I was watching Brett King’s enlightened video introducing his new book this morning, and I found myself nodding in agreement. Yes, the central value proposition of branches seems flawed.
But then I pulled up the mortgage refinance “information questionnaire” my loan broker recently sent me. See, I want to refinance my mortgage (I know, I should have done so months ago). When I looked at the questionnaire I realized there is more of a fix required than Brett spelled out in his video.
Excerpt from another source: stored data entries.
/-- The host's own operations touch the host alone: SET, the two conditional jumps, GOTO, and HALT or the end of the
program, where the block idles and holds its state (R87, R189, R213; that an idle step is the identity is log entry 9). -/
def Obligations.HostControlTouchesTheHostAlone : Prop :=
  (∀ s h e, s.currentOp = some (.set h e) → step s = .next (s.setVar h (s.eval e)).advance) ∧
  (∀ s a b l k, labelPosition s.host.program l = some k →
    (s.currentOp = some (.ifEq a b l) → step s = .next (if s.eval a = s.eval b then s.goTo k else s.advance)) ∧
    (s.currentOp = some (.ifNe a b l) → step s = .next (if s.eval a = s.eval b then s.advance else s.goTo k)) ∧
    (s.currentOp = some (.goto l) → step s = .next (s.goTo k))) ∧
  (∀ s, s.currentOp = none ∨ s.currentOp = some .halt → step s = .next s)

/-- A reset, between two accesses or in the middle of a command, leaves every element of the block at its reset value,
and MAXLEN as it is hardwired (R38, R200, R201). A reset as one host operation is the model's form (log entry 10). -/
def Obligations.ResetLeavesTheResetValues : Prop :=
  ∀ s, s.Resets → ∃ t, step s = .next t ∧
    t.poly = 0x82F63B78 ∧ t.len = 0 ∧ t.pos = 0 ∧ t.wanted = 0 ∧ t.err = 0 ∧ t.result = 0 ∧ t.patch = 0 ∧
    t.outlen = 0 ∧ t.maxlen = s.maxlen ∧ t.tpoly = 0x82F63B78 ∧
    (∀ i, entry t.ft i = ftEntry 0x82F63B78 i ∧ entry t.rt i = rtEntry 0x82F63B78 i) ∧
    (∀ j, t.data.read j = none ∧ t.out.read j = none)

/-- R204: a POLY write changes POLY alone, and a CRC, FORGE or FORGE.APPEND after it does what it would have done
before it: the tables stay those of TPOLY. -/
def Obligations.PolyWriteLeavesCommandsAlone : Prop :=
  ∀ (s : State) p, memWrite s 0x008 4 p = .next { s with poly := p } ∧
    ∀ i, i ≠ .build → ∀ t, exec i s = .next t → exec i { s with poly := p } = .next { t with poly := p }

/-- Only BUILD and reset write the tables (R32, R37). -/
def Obligations.TablesChangeOnlyByBuildOrReset : Prop :=
  ∀ s t, step s = .next t → t.ft ≠ s.ft ∨ t.rt ≠ s.rt ∨ t.tpoly ≠ s.tpoly → s.Issues (encode .build) ∨ s.Resets

/-- Each result has its own writers: RESULT a successful CRC, PATCH, OUTLEN and OUT a successful FORGE or FORGE.APPEND,
STATUS.ERR a command; and reset (R28, R29, R30, R34, R35). -/
def Obligations.ResultsChangeOnlyByTheirCommands : Prop :=
  ∀ s t, step s = .next t →
    (t.result ≠ s.result → (s.Issues (encode .crc) ∧ t.err = 0) ∨ s.Resets) ∧
    (t.patch ≠ s.patch ∨ t.outlen ≠ s.outlen ∨ t.out ≠ s.out →
      ((s.Issues (encode .forge) ∨ s.Issues (encode .forgeAppend)) ∧ t.err = 0) ∨ s.Resets) ∧
    (t.err ≠ s.err → (∃ w, s.Issues w) ∨ s.Resets)

/-- No command writes DATA, an operand register or MAXLEN, or touches the host (R73, R31); and no step at all changes
MAXLEN. -/
def Obligations.NoCommandWritesItsOperands : Prop :=
  (∀ w s t, commandWrite w s = .next t → t.data = s.data ∧ t.poly = s.poly ∧ t.len = s.len ∧ t.pos = s.pos ∧
    t.wanted = s.wanted ∧ t.maxlen = s.maxlen ∧ t.host = s.host) ∧
  ∀ s t, step s = .next t → t.maxlen = s.maxlen

/-- The invariant of the block is kept by every step, from every state that meets it. -/
def Obligations.EveryStepKeepsTheInvariant : Prop :=
  ∀ s t, s.Inv → step s = .next t → t.Inv

/-- The invariant holds right after reset, for every legal MAXLEN; the MAXLEN of `State.reset` is the model's choice
(log entry 1). -/
def Obligations.ResetMeetsTheInvariant : Prop :=
  (∀ m, maxlenLegal m = true → (State.resetAt m).Inv) ∧ State.reset.Inv
end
The problem is data — or to put it in a more colloquial sense, the problem is the pain-in-the-assness of data. This mortgage broker should not be asking me to fill out a questionnaire that wants me to write in, for example, my property’s specifications, my employment history, and a list of my liquid and reserve assets. Why? Not just because it is a pain in the ass, but because a) I am going to make mistakes and b) because he is opening the lender to fraud.
There should be a reliance on a centralized data repository. There is a movement for such a thing in health records; there needs to be such a movement in financial services.
This inability to rely on a centralized data repository for underwriting is a failure of many parties, including the lenders themselves, regulators, legislators, and even the existing credit bureaus.
It is also a sad result of the credit crisis. Pre-credit crisis, the financial services sector in this nation was well on its way toward data-driven underwriting. No-doc loans, as you will recall, were being originated in my view not necessarily because lenders wanted to defraud borrowers or because lenders had little care for underwriting quality. In most cases, the opposite was true. No-doc loans were based on a belief in the data and in the automated underwriting. A financial tsunami swept away that noble notion with all the finger-pointing and claims of fraud and self-serving Wall Street financial engineering.
I think Brett will agree that the more accessible and high-quality the data, the better off will be the financial industry — and the more likely will his vision of mobile-centric Banking 3.0 be realized. This is not hard, folks. Most of the data is already available. My broker, for example, can easily find out where I work, what is the relative value of my property, and what is my payment history — without my need to fill out a form. Does he really need more than that to originate my refinance mortgage? If we want financial services to become more accessible and meaningful to consumers, we need to make it easier — and that doesn’t mean cutting corners on disclosure. It just means that we rely on data that has more integrity, rather than on data provided on a long-form, handwritten sheet by the borrower. Lenders should know this, regulators should embrace this, legislators should enact this.
Show of hands, who’s in favor of a National Electronic Financial Records?
(If you didn’t raise your hand, you shouldn’t be reading Bank Innovation.)